(Stored data entries)
○ ○ ○ ○ ○
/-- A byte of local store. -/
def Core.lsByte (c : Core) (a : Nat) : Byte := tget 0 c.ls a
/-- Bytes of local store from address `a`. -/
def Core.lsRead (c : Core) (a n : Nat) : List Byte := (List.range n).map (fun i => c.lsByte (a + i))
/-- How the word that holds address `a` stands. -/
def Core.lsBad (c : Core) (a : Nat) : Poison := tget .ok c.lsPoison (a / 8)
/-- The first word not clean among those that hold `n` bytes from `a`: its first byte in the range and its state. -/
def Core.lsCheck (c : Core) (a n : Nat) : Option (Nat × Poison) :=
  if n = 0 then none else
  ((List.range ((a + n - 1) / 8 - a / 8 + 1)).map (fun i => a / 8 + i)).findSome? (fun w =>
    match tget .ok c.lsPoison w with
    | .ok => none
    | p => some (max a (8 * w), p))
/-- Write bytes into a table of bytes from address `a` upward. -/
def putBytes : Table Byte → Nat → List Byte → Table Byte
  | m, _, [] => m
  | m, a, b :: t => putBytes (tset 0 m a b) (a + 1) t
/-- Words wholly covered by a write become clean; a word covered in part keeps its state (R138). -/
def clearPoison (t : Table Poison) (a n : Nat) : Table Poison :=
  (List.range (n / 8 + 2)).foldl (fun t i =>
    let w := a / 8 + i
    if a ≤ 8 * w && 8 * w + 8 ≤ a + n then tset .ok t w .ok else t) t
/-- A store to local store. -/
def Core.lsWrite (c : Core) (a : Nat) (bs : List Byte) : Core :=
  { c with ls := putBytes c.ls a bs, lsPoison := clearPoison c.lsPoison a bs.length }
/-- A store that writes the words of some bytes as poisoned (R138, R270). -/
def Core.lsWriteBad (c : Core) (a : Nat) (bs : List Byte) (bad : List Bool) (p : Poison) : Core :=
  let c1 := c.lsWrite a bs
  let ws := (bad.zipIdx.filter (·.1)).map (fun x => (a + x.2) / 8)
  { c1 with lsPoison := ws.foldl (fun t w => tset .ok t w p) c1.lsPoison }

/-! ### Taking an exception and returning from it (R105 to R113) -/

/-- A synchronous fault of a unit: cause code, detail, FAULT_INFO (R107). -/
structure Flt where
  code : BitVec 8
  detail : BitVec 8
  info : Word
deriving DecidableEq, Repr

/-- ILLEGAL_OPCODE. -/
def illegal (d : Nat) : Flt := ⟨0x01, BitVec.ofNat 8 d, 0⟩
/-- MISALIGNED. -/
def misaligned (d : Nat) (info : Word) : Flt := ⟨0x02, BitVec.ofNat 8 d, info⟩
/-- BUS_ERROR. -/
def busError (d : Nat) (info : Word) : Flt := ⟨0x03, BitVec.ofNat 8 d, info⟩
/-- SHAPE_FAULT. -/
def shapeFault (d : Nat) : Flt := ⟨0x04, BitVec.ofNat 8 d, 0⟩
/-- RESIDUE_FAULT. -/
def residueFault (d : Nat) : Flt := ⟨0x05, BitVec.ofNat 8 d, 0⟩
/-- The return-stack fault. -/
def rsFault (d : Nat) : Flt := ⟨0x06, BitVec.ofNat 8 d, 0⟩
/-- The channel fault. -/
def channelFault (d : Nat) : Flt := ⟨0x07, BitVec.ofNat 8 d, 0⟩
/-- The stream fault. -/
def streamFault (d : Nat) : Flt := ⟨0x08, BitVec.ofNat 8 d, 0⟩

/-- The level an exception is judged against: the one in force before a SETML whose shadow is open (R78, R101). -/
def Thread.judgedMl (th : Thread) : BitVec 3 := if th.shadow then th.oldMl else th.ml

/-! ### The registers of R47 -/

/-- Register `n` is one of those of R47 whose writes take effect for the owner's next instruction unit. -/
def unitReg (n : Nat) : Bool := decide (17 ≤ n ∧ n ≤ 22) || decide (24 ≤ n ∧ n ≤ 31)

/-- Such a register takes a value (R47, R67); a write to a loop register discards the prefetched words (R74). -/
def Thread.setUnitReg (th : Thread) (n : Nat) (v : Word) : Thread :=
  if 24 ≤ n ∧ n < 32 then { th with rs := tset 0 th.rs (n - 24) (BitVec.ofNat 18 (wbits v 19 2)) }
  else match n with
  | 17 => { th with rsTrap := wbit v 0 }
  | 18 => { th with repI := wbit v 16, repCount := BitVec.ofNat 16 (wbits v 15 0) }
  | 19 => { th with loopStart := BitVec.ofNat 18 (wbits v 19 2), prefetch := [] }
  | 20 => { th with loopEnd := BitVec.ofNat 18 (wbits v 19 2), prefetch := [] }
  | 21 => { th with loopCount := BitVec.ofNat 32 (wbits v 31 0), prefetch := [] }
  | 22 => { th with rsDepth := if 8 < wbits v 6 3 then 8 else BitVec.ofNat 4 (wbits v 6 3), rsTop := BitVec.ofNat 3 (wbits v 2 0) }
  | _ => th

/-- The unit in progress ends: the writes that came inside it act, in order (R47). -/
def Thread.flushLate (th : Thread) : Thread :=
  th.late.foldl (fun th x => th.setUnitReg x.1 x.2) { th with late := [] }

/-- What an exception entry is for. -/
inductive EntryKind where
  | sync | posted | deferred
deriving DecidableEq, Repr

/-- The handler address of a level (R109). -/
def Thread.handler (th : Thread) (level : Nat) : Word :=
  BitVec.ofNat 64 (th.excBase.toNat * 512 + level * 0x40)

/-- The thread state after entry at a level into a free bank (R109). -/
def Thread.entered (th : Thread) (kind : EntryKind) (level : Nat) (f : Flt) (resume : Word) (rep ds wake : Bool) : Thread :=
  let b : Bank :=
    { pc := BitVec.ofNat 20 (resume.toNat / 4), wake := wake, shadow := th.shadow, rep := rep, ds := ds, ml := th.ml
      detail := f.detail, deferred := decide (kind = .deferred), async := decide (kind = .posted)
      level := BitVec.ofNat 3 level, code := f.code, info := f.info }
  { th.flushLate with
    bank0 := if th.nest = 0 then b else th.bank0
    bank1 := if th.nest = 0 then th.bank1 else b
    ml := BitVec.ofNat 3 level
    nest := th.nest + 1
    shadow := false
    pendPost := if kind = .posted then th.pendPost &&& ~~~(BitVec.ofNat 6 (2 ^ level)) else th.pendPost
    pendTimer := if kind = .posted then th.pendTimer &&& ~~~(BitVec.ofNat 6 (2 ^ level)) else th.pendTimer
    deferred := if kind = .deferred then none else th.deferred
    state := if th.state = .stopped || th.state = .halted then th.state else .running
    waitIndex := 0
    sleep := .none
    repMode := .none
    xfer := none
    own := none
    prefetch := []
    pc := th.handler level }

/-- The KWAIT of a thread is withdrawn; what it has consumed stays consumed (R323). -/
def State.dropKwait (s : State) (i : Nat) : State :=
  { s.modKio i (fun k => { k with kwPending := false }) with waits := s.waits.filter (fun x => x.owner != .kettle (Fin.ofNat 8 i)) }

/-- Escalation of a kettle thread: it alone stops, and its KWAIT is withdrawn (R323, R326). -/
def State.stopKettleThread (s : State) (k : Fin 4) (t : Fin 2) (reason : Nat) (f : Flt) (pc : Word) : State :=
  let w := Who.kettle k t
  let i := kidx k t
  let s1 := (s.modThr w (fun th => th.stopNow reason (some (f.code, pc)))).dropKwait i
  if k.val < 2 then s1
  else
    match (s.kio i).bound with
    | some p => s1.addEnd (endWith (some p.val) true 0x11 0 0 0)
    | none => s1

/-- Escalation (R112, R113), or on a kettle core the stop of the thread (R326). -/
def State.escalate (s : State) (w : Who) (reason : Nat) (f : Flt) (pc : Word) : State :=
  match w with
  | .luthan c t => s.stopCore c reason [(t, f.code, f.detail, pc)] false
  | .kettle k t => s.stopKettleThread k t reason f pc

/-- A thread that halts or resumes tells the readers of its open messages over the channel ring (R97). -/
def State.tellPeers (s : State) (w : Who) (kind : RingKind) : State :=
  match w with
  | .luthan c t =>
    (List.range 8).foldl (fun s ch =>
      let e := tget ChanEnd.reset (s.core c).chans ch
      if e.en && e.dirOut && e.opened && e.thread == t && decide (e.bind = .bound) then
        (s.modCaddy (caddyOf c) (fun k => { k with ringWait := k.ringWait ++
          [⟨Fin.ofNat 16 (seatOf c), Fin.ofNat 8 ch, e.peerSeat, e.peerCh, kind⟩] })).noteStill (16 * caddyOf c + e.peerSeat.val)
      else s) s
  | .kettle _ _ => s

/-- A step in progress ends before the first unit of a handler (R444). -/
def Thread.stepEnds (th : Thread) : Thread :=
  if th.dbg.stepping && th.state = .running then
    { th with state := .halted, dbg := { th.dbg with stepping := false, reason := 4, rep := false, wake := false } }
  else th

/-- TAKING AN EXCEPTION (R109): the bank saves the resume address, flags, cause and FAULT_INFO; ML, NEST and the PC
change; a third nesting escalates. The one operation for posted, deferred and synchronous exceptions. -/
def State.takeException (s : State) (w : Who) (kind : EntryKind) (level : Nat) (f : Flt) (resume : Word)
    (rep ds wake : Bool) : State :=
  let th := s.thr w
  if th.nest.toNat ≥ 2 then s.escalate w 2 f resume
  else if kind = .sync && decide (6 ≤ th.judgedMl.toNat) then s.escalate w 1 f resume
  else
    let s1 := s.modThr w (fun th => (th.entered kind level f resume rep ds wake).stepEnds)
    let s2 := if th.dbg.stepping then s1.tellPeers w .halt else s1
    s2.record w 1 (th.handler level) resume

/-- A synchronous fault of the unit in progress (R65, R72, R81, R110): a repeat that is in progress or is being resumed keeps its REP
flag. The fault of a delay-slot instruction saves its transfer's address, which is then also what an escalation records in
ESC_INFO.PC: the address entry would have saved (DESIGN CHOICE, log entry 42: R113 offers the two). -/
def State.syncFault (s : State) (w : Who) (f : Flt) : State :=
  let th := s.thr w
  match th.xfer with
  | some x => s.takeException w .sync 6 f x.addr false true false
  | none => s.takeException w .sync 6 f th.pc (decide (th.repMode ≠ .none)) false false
○ ○ ○ ○ ○
EXERCISE GOAL:
Copy out, exactly and alone, the lines of the entries above between the ones holding "def Core.lsCheck (c" and "state (R138). -/", inclusive.

RESPONSE BOX:
def Core.lsCheck (c : Core) (a n : Nat) : Option (Nat × Poison) :=
  if n = 0 then none else
  ((List.range ((a + n - 1) / 8 - a / 8 + 1)).map (fun i => a / 8 + i)).findSome? (fun w =>
    match tget .ok c.lsPoison w with
    | .ok => none
    | p => some (max a (8 * w), p))
/-- Write bytes into a table of bytes from address `a` upward. -/
def putBytes : Table Byte → Nat → List Byte → Table Byte
  | m, _, [] => m
  | m, a, b :: t => putBytes (tset 0 m a b) (a + 1) t
/-- Words wholly covered by a write become clean; a word covered in part keeps its state (R138). -/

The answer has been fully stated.